/-! ## The link and the host's configuration writes (R52, R324, R327) -/

/-- LINKSTAT.UP changes. -/
def State.linkUp (s : State) (v : Bool) : State :=
  let was := s.fb HST.LINKSTAT 8
  let s := s.setF HST.LINKSTAT 8 8 (b2n v)
  if was ≠ v then s.irq pgHST irqLINKCHG else s

/-- Lanes that STRAP[3:2] PCIEW allows (R55). -/
def State.maxLanes (s : State) : Nat := 8 / 2 ^ (s.dev.straps.toNat / 4 % 4)

/-- PCIE_LINK_UP (R324): training ended at a speed and a width of 2^width lanes. 64 GT/s is always FLIT mode. The link
trains from its Detect on, at no more lanes than the strap allows. -/
def execPcieLinkUp (speed : Fin 6) (width : Fin 4) (flit : Bool) (s : State) : Host.Outcome State Fault Refusal :=
  .next (if !s.dev.detect || s.maxLanes < 2 ^ width.val then s
    else
      let s := (s.setF HST.LINKSTAT 2 0 (speed.val + 1)).setF HST.LINKSTAT 6 3 (2 ^ width.val)
      (s.setF HST.LINKSTAT 7 7 (b2n (flit || speed.val == 5))).linkUp true)

/-- An element is in a list, once, or is not. -/
def member (l : List Nat) (x : Nat) (v : Bool) : List Nat :=
  if v then (if l.contains x then l else l ++ [x]) else l.filter fun y => y ≠ x

/-- What a function's own reset leaves of the configuration (R344): everything of it is lost but the AER status, which is
sticky, and Max Payload Size. -/
def Pci.forget (p : Pci) (u : Nat) : Pci :=
  { p with
    bme := member p.bme u false, mrrs := kerase p.mrrs u, cplTmo := kerase p.cplTmo u, d3 := member p.d3 u false,
    msixEn := member p.msixEn u false, msixHush := member p.msixHush u false,
    vecOpen := p.vecOpen.filter (fun k => k / 64 ≠ u), vecPend := p.vecPend.filter fun k => k / 64 ≠ u }

/-- What a configuration write sets. VF Enable 0 takes the VFs' configuration away with them. -/
def Pci.write (p : Pci) (u : Nat) : CfgReq → Pci
  | .read _ => p
  | .vfEnable v =>
    if u ≠ 0 then p
    else if v then { p with vfEn := true }
    else { (List.range 63).foldl (fun p i => p.forget (i + 1)) p with vfEn := false }
  | .numVfs n => if u = 0 && !p.vfEn then { p with numVfs := n.toNat } else p
  | .busMaster v => { p with bme := member p.bme u v }
  | .maxPayload c => { p with mps := kset p.mps u c.val }
  | .maxReadReq c => { p with mrrs := kset p.mrrs u c.val }
  | .cplTimeout c => { p with cplTmo := kset p.cplTmo u c.val }
  | .powerState v => { p with d3 := member p.d3 u v }
  | .msixEnable v => { p with msixEn := member p.msixEn u v }
  | .msixFnMask v => { p with msixHush := member p.msixHush u v }
  | .msixMask vec v => { p with vecOpen := member p.vecOpen (u * 64 + vec.val) (!v) }
  | .aerCorrectable w => { p with aerCorr := kset p.aerCorr u (kgetD p.aerCorr u 0 &&& (~~~ w).toNat) }
  | .aerUncorrectable w => { p with aerUnc := kset p.aerUnc u (kgetD p.aerUnc u 0 &&& (~~~ w).toNat) }
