-- ==== Sys2Proof/Machine/Step.lean ====
section
/-! DEFINITION. One step of the block: the command at the front of the queue, or the passing of time. -/

namespace Sys2Proof.Machine

/-- The block with nothing commanded: one nanosecond passes (log entry 1). -/
def idle (s : State) : State := s.advance 1

/-- Take the command at the front of the queue and run it with the queue's rest; on an empty queue time passes. -/
def step (s : State) : Host.Outcome State Fault Refusal :=
  match s.pending with
  | [] => .next (idle s)
  | c :: rest => exec c { s with pending := rest }

/-- The state with the command that a word spells put at the front of its queue. -/
def State.withFetchWord (s : State) (nbits w : Nat) : State :=
  match Sys2Proof.decodeTableWord nbits w with
  | some c => { s with pending := c :: s.pending }
  | none => s

end Sys2Proof.Machine
end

- **INSTRUCTIONS TO FOLLOW**
In the entries, some lines may contain the word "mrrs". Give how many do, as a number by itself.

- **RESULT**
2